-- ==== Sys2Proof/Machine/Predicate.lean ====
section
/-! DEFINITION. Predicate logic and lane collectives (R141 to R143). -/

namespace Sys2Proof.Machine

/-- QTAB on one lane (R143). -/
def qtabVal (tab : Nat) (a b c : Bool) : Nat := tab / 2 ^ (a.toNat + 2 * b.toNat + 4 * c.toNat) % 2

/-- The predicates of a bank: q0 to q31, or q32 to q47 (R143). -/
def bankOf (hi : Bool) : List Nat := if hi then (List.range 16).map (32 + ·) else List.range 32

/-- QGET on one lane: bit i is the bank's i-th predicate (R143). -/
def qgetVal (rf : RegFile) (hi : Bool) (l : Nat) : Nat :=
  (bankOf hi).foldl (fun r q => r + (hasLane (rf.pred q) l).toNat * 2 ^ (q % 32)) 0

/-- QSET (R143): in each lane, every predicate of the bank whose bit in b is 1 takes its bit of a. -/
def qsetRf (hi : Bool) (vs : List (Nat × Nat × Nat)) (rf : RegFile) : RegFile :=
  (bankOf hi).foldl (fun rf q =>
    let i := q % 32
    rf.setPred q (maskOf (fun l => vs.any (fun x => x.1 == l && nbits x.2.2 i i == 1)))
      (maskOf (fun l => vs.any (fun x => x.1 == l && nbits x.2.1 i i == 1)))) rf

/-- POLL on an active mask and the lanes of it where the predicate holds (R143). -/
def pollVal (op : PollOp) (act m : LMask) : Nat :=
  match op with
  | .every => (m == act).toNat
  | .some => (m != 0).toNat
  | .same => (m == act || m == 0).toNat
  | .mask => m.toNat

/-- The source lane of LXCH; none where the result is 0 (R143). -/
def xchLane (m : XchMode) (l b : Nat) : Option Nat :=
  match m with
  | .from => some (b % 32)
  | .flip => some (l ^^^ (b % 32))
  | .back => if b ≤ l then some (l - b) else none
  | .fwd => if l + b ≤ 31 then some (l + b) else none

/-- LRED's operation on two values of a type (R143). -/
def lredOp (op : RedOp) (t : Ty) (x y : Nat) : Nat :=
  match op with
  | .add => (x + y) % 2 ^ tyBits t
  | .min => zop .min t false (intOf t x) (intOf t y)
  | .max => zop .max t false (intOf t x) (intOf t y)
  | .and => x &&& y
  | .or => x ||| y
  | .xor => x ^^^ y

/-- LRED over the active lanes. -/
def lredVal (op : RedOp) (t : Ty) : List Nat → Nat
  | [] => 0
  | x :: r => r.foldl (lredOp op t) x

def execQtab (h : Hd) (d : Dv) (tab : BitVec 8) (pa pb pc : PSrc) (s : State) : Out :=
  runLanes (.qtab h d tab pa pb pc) s none 1 fun c l =>
    ⟨qtabVal tab.toNat (psrcVal c pa l) (psrcVal c pb l) (psrcVal c pc l), 0⟩
def execQget (h : Hd) (d : Du) (hi : Bool) (s : State) : Out :=
  runLanes (.qget h d hi) s (some .b32) 1 fun c l => ⟨qgetVal c.rf hi l, 0⟩
def execQset (h : Hd) (hi : Bool) (a b : Src) (s : State) : Out :=
  runOp (.qset h hi a b) s fun c s =>
    let vs := (lanesOf c.act).map (fun l => (l, src32 c a l, src32 c b l))
    .next ((s.modIss c (fun w => { w with rf := qsetRf hi vs w.rf })).done c)
def execPoll (h : Hd) (d : Du) (op : PollOp) (p : PSrc) (s : State) : Out :=
  runLanes (.poll h d op p) s (some .b32) 1 fun c _ =>
    ⟨pollVal op c.act (maskOf (fun l => hasLane c.act l && psrcVal c p l)), 0⟩
/-- PEERS (R143): a mask of lanes. It has 32 bits and one register for every TYPE, B64 too: R143 calls the result a mask of lanes,
though R127 would give it the TYPE's width (DESIGN CHOICE, log 83). -/
def execPeers (h : Hd) (d : Dv) (ty : Ty) (unif : Bool) (a : Src) (s : State) : Out :=
  runLanes (.peers h d ty unif a) s none 1 fun c l =>
    let v := fun k => srcVal c none (tyRegs ty) a k
    let eq := maskOf (fun k => hasLane c.act k && v k == v l)
    ⟨if unif then (if eq = c.act then c.act.toNat else 0) else eq.toNat, 0⟩
def execLxch (h : Hd) (d : Dv) (ty : Ty) (mode : XchMode) (a b : Src) (s : State) : Out :=
  runLanes (.lxch h d ty mode a b) s none (tyRegs ty) fun c l =>
    ⟨match xchLane mode l (src32 c b l) with
      | some k => srcVal c none (tyRegs ty) a k
      | none => 0, 0⟩
def execLred (h : Hd) (d : Du) (ty : Ty) (op : RedOp) (a : Src) (s : State) : Out :=
  runLanes (.lred h d ty op a) s (some ty) (tyRegs ty) fun c _ =>
    ⟨lredVal op ty ((lanesOf c.act).map (srcVal c none (tyRegs ty) a)), 0⟩
def execLead (h : Hd) (d : Dv) (s : State) : Out :=
  runLanes (.lead h d) s none 1 fun c l => ⟨(l == lowLane c.act).toNat, 0⟩

end Sys2Proof.Machine
end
**********
- Task brief -
Search the preceding listing for "maskOf" and extract every line where it is found.

- Answer to the problem -
    rf.setPred q (maskOf (fun l => vs.any (fun x => x.1 == l && nbits x.2.2 i i == 1)))
      (maskOf (fun l => vs.any (fun x => x.1 == l && nbits x.2.1 i i == 1)))) rf
    ⟨pollVal op c.act (maskOf (fun l => hasLane c.act l && psrcVal c p l)), 0⟩
    let eq := maskOf (fun k => hasLane c.act k && v k == v l)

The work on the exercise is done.